Yeah if you're the only driver in the area and you ignore the first ping than there should be some primetime on the ride to entice a driver to drive that far for what could be a crappy fare , even a small PT of 50% would get someone to take a chance on a ride like that


----------



## Ride-Share-Risk-Manager (Mar 16, 2017)

The problem with those "you are the only driver" requests is that they are never a long distance highly rated appreciative passenger. Instead they are always a high maintenance, super cheap, need a diaper change passengers who won't call Uber because they won't pay surge and who will keep pinging on Lyft to get what they want. However, the responsibility is LYFTs to say that they have no drivers in the area and stop re-pinging you. The problem is that Lyft run their company as if it is a social service where drivers should respond to every ride request without regard to personal safety or being able to make any money.


----------



## Jcposeidon (Oct 3, 2017)

Ride-Share-Risk-Manager said:


> The problem with those "you are the only driver" requests is that they are never a long distance highly rated appreciative passenger. Instead they are always a high maintenance, super cheap, need a diaper change passengers who won't call Uber because they won't pay surge and who will keep pinging on Lyft to get what they want. However, the responsibility is LYFTs to say that they have no drivers in the area and stop re-pinging you. The problem is that Lyft run their company as if it is a social service where drivers should respond to every ride request without regard to personal safety or being able to make any money.


Thats not true for them being high maintenance. I had this happen while waiting on a scheduled ride. I declined twice and finally took it after my other ride wasnt showing up. It acrually paid more than my scheduled ride by $10 which worked out to my advantage.


----------



## Woohaa (Jan 15, 2017)

"Help me Obi Wan Kenobi. You're my only hope."


----------



## bmedle (Jul 19, 2017)

As others have said, rather than re-pinging the driver constantly, how about offering a little incentive for your time? If UberLyft offers up Surge/PrimeTime during high demand times, why not pass on the additional cost to a rider wanting a pickup in some isolated area 30 minutes from the nearest driver?

Up here in Rochester, I routinely get these pings to these outlying areas. The few times I've (foolishly) accepted them, I was treated to short rides for angry, unappreciative paxholes upset that they had to wait so long or, in one case, had to wait a few hours because there was no car even close enough to ping. One lady wanted a ride from the bar to her house five miles away. I straight out demanded a cash tip. I drove 30 minutes to the middle of nowhere to take her even further into the abyss. You need to at least reimburse me for my gas I'll be burning returning to civilization. Her two male companions were cool and gave me money, but this lady one-starred me and flagged me in every available category. (Yes, I was stupid at every turn of this transaction, so I kind of earned it.)
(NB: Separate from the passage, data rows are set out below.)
-- ==== Sys2Proof/Laws/State.lean ====
section
/-! SUPPORT. What each shared update of the device leaves of every other field, one lemma per field, so that no proof unfolds an
update. The lemmas of setFn, setRing, send and assertAlert hold by rfl. -/
namespace Sys2Proof.Machine


@[simp] theorem setFn_tclk (d : Dev) (f : Fn) (x : FnSt) : (setFn d f x).tclk = d.tclk := rfl
@[simp] theorem setFn_boot (d : Dev) (f : Fn) (x : FnSt) : (setFn d f x).boot = d.boot := rfl
@[simp] theorem setFn_flash (d : Dev) (f : Fn) (x : FnSt) : (setFn d f x).flash = d.flash := rfl
@[simp] theorem setFn_pins (d : Dev) (f : Fn) (x : FnSt) : (setFn d f x).pins = d.pins := rfl
@[simp] theorem setFn_regs (d : Dev) (f : Fn) (x : FnSt) : (setFn d f x).regs = d.regs := rfl
@[simp] theorem setFn_ipHeld (d : Dev) (f : Fn) (x : FnSt) : (setFn d f x).ipHeld = d.ipHeld := rfl
@[simp] theorem setFn_locks (d : Dev) (f : Fn) (x : FnSt) : (setFn d f x).locks = d.locks := rfl
@[simp] theorem setFn_keys (d : Dev) (f : Fn) (x : FnSt) : (setFn d f x).keys = d.keys := rfl
@[simp] theorem setFn_keyData (d : Dev) (f : Fn) (x : FnSt) : (setFn d f x).keyData = d.keyData := rfl
@[simp] theorem setFn_numVfs (d : Dev) (f : Fn) (x : FnSt) : (setFn d f x).numVfs = d.numVfs := rfl
@[simp] theorem setFn_vfEnable (d : Dev) (f : Fn) (x : FnSt) : (setFn d f x).vfEnable = d.vfEnable := rfl
@[simp] theorem setFn_aer (d : Dev) (f : Fn) (x : FnSt) : (setFn d f x).aer = d.aer := rfl
@[simp] theorem setFn_host (d : Dev) (f : Fn) (x : FnSt) : (setFn d f x).host = d.host := rfl
@[simp] theorem setFn_hostBad (d : Dev) (f : Fn) (x : FnSt) : (setFn d f x).hostBad = d.hostBad := rfl
@[simp] theorem setFn_hbm (d : Dev) (f : Fn) (x : FnSt) : (setFn d f x).hbm = d.hbm := rfl
@[simp] theorem setFn_hbmBad (d : Dev) (f : Fn) (x : FnSt) : (setFn d f x).hbmBad = d.hbmBad := rfl
@[simp] theorem setFn_ts (d : Dev) (f : Fn) (x : FnSt) : (setFn d f x).ts = d.ts := rfl
@[simp] theorem setFn_tsBad (d : Dev) (f : Fn) (x : FnSt) : (setFn d f x).tsBad = d.tsBad := rfl
@[simp] theorem setFn_pool (d : Dev) (f : Fn) (x : FnSt) : (setFn d f x).pool = d.pool := rfl
@[simp] theorem setFn_dredge (d : Dev) (f : Fn) (x : FnSt) : (setFn d f x).dredge = d.dredge := rfl
@[simp] theorem setFn_tileMap (d : Dev) (f : Fn) (x : FnSt) : (setFn d f x).tileMap = d.tileMap := rfl
@[simp] theorem setFn_tileFreeW (d : Dev) (f : Fn) (x : FnSt) : (setFn d f x).tileFreeW = d.tileFreeW := rfl
@[simp] theorem setFn_tileFreeE (d : Dev) (f : Fn) (x : FnSt) : (setFn d f x).tileFreeE = d.tileFreeE := rfl
@[simp] theorem setFn_parts (d : Dev) (f : Fn) (x : FnSt) : (setFn d f x).parts = d.parts := rfl
@[simp] theorem setFn_stallCyc (d : Dev) (f : Fn) (x : FnSt) : (setFn d f x).stallCyc = d.stallCyc := rfl
@[simp] theorem setFn_stallCnt (d : Dev) (f : Fn) (x : FnSt) : (setFn d f x).stallCnt = d.stallCnt := rfl
@[simp] theorem setFn_links (d : Dev) (f : Fn) (x : FnSt) : (setFn d f x).links = d.links := rfl
@[simp] theorem setFn_composing (d : Dev) (f : Fn) (x : FnSt) : (setFn d f x).composing = d.composing := rfl
@[simp] theorem setFn_health (d : Dev) (f : Fn) (x : FnSt) : (setFn d f x).health = d.health := rfl
@[simp] theorem setFn_stepResults (d : Dev) (f : Fn) (x : FnSt) : (setFn d f x).stepResults = d.stepResults := rfl
@[simp] theorem setFn_clearPages (d : Dev) (f : Fn) (x : FnSt) : (setFn d f x).clearPages = d.clearPages := rfl
@[simp] theorem setFn_objNo (d : Dev) (f : Fn) (x : FnSt) : (setFn d f x).objNo = d.objNo := rfl
@[simp] theorem setFn_bases (d : Dev) (f : Fn) (x : FnSt) : (setFn d f x).bases = d.bases := rfl
@[simp] theorem setFn_tasks (d : Dev) (f : Fn) (x : FnSt) : (setFn d f x).tasks = d.tasks := rfl
@[simp] theorem setFn_taskNo (d : Dev) (f : Fn) (x : FnSt) : (setFn d f x).taskNo = d.taskNo := rfl
@[simp] theorem setFn_cancelled (d : Dev) (f : Fn) (x : FnSt) : (setFn d f x).cancelled = d.cancelled := rfl
@[simp] theorem setFn_staging (d : Dev) (f : Fn) (x : FnSt) : (setFn d f x).staging = d.staging := rfl
@[simp] theorem setFn_ports (d : Dev) (f : Fn) (x : FnSt) : (setFn d f x).ports = d.ports := rfl
@[simp] theorem setFn_podOps (d : Dev) (f : Fn) (x : FnSt) : (setFn d f x).podOps = d.podOps := rfl
@[simp] theorem setFn_podTxn (d : Dev) (f : Fn) (x : FnSt) : (setFn d f x).podTxn = d.podTxn := rfl
@[simp] theorem setFn_fences (d : Dev) (f : Fn) (x : FnSt) : (setFn d f x).fences = d.fences := rfl
@[simp] theorem setFn_peerLost (d : Dev) (f : Fn) (x : FnSt) : (setFn d f x).peerLost = d.peerLost := rfl
@[simp] theorem setFn_beats (d : Dev) (f : Fn) (x : FnSt) : (setFn d f x).beats = d.beats := rfl
@[simp] theorem setFn_repl (d : Dev) (f : Fn) (x : FnSt) : (setFn d f x).repl = d.repl := rfl
@[simp] theorem setFn_replVer (d : Dev) (f : Fn) (x : FnSt) : (setFn d f x).replVer = d.replVer := rfl
@[simp] theorem setFn_replPosts (d : Dev) (f : Fn) (x : FnSt) : (setFn d f x).replPosts = d.replPosts := rfl
@[simp] theorem setFn_replTag (d : Dev) (f : Fn) (x : FnSt) : (setFn d f x).replTag = d.replTag := rfl
@[simp] theorem setFn_replQueue (d : Dev) (f : Fn) (x : FnSt) : (setFn d f x).replQueue = d.replQueue := rfl
@[simp] theorem setFn_camW (d : Dev) (f : Fn) (x : FnSt) : (setFn d f x).camW = d.camW := rfl
@[simp] theorem setFn_camE (d : Dev) (f : Fn) (x : FnSt) : (setFn d f x).camE = d.camE := rfl
@[simp] theorem setFn_policers (d : Dev) (f : Fn) (x : FnSt) : (setFn d f x).policers = d.policers := rfl
@[simp] theorem setFn_layouts (d : Dev) (f : Fn) (x : FnSt) : (setFn d f x).layouts = d.layouts := rfl
@[simp] theorem setFn_tables (d : Dev) (f : Fn) (x : FnSt) : (setFn d f x).tables = d.tables := rfl
@[simp] theorem setFn_tags (d : Dev) (f : Fn) (x : FnSt) : (setFn d f x).tags = d.tags := rfl
@[simp] theorem setFn_farWait (d : Dev) (f : Fn) (x : FnSt) : (setFn d f x).farWait = d.farWait := rfl
@[simp] theorem setFn_tableHeld (d : Dev) (f : Fn) (x : FnSt) : (setFn d f x).tableHeld = d.tableHeld := rfl
@[simp] theorem setFn_barges (d : Dev) (f : Fn) (x : FnSt) : (setFn d f x).barges = d.barges := rfl
@[simp] theorem setFn_pageSrcs (d : Dev) (f : Fn) (x : FnSt) : (setFn d f x).pageSrcs = d.pageSrcs := rfl
@[simp] theorem setFn_dsts (d : Dev) (f : Fn) (x : FnSt) : (setFn d f x).dsts = d.dsts := rfl
@[simp] theorem setFn_homes (d : Dev) (f : Fn) (x : FnSt) : (setFn d f x).homes = d.homes := rfl
@[simp] theorem setFn_xferNo (d : Dev) (f : Fn) (x : FnSt) : (setFn d f x).xferNo = d.xferNo := rfl
@[simp] theorem setFn_mooredNo (d : Dev) (f : Fn) (x : FnSt) : (setFn d f x).mooredNo = d.mooredNo := rfl
@[simp] theorem setFn_inbox (d : Dev) (f : Fn) (x : FnSt) : (setFn d f x).inbox = d.inbox := rfl
@[simp] theorem setFn_requests (d : Dev) (f : Fn) (x : FnSt) : (setFn d f x).requests = d.requests := rfl
@[simp] theorem setFn_ended (d : Dev) (f : Fn) (x : FnSt) : (setFn d f x).ended = d.ended := rfl
@[simp] theorem setFn_badCancels (d : Dev) (f : Fn) (x : FnSt) : (setFn d f x).badCancels = d.badCancels := rfl
@[simp] theorem setFn_classes (d : Dev) (f : Fn) (x : FnSt) : (setFn d f x).classes = d.classes := rfl
@[simp] theorem setFn_budgets (d : Dev) (f : Fn) (x : FnSt) : (setFn d f x).budgets = d.budgets := rfl
@[simp] theorem setFn_programs (d : Dev) (f : Fn) (x : FnSt) : (setFn d f x).programs = d.programs := rfl
@[simp] theorem setFn_steps (d : Dev) (f : Fn) (x : FnSt) : (setFn d f x).steps = d.steps := rfl
@[simp] theorem setFn_qps (d : Dev) (f : Fn) (x : FnSt) : (setFn d f x).qps = d.qps := rfl
@[simp] theorem setFn_qpDestroys (d : Dev) (f : Fn) (x : FnSt) : (setFn d f x).qpDestroys = d.qpDestroys := rfl
@[simp] theorem setFn_qpClock (d : Dev) (f : Fn) (x : FnSt) : (setFn d f x).qpClock = d.qpClock := rfl
@[simp] theorem setFn_towBad (d : Dev) (f : Fn) (x : FnSt) : (setFn d f x).towBad = d.towBad := rfl
@[simp] theorem setFn_xptCount (d : Dev) (f : Fn) (x : FnSt) : (setFn d f x).xptCount = d.xptCount := rfl
@[simp] theorem setFn_out (d : Dev) (f : Fn) (x : FnSt) : (setFn d f x).out = d.out := rfl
So, again, the smart thing for Lyft to do would be to offer extra pay to drivers taking these pings. These are costs that can be directly passed on to the pax. Hey, you're in an isolated area with (more than likely) no other transportation options, so pony up some extra dough. Nah, let's send Nastygrams and passive-aggressive vibes to the drivers instead. That'll sustain our failing business model.


----------



## jspec (Aug 28, 2017)

Lyft is cheap, like their pax. As usual put it on the driver, one of them will do it.


----------



## pvtandrewmalone (Oct 2, 2016)

This post is so spot on. We are not doing this for a social service, as Lyft's automated messages seem to imply. Those faraway pax tend to be short rides with riders that will be nice to your face then 1*. The problem is they one star everyone not realizing that cuts down the number of drivers they can be matched with.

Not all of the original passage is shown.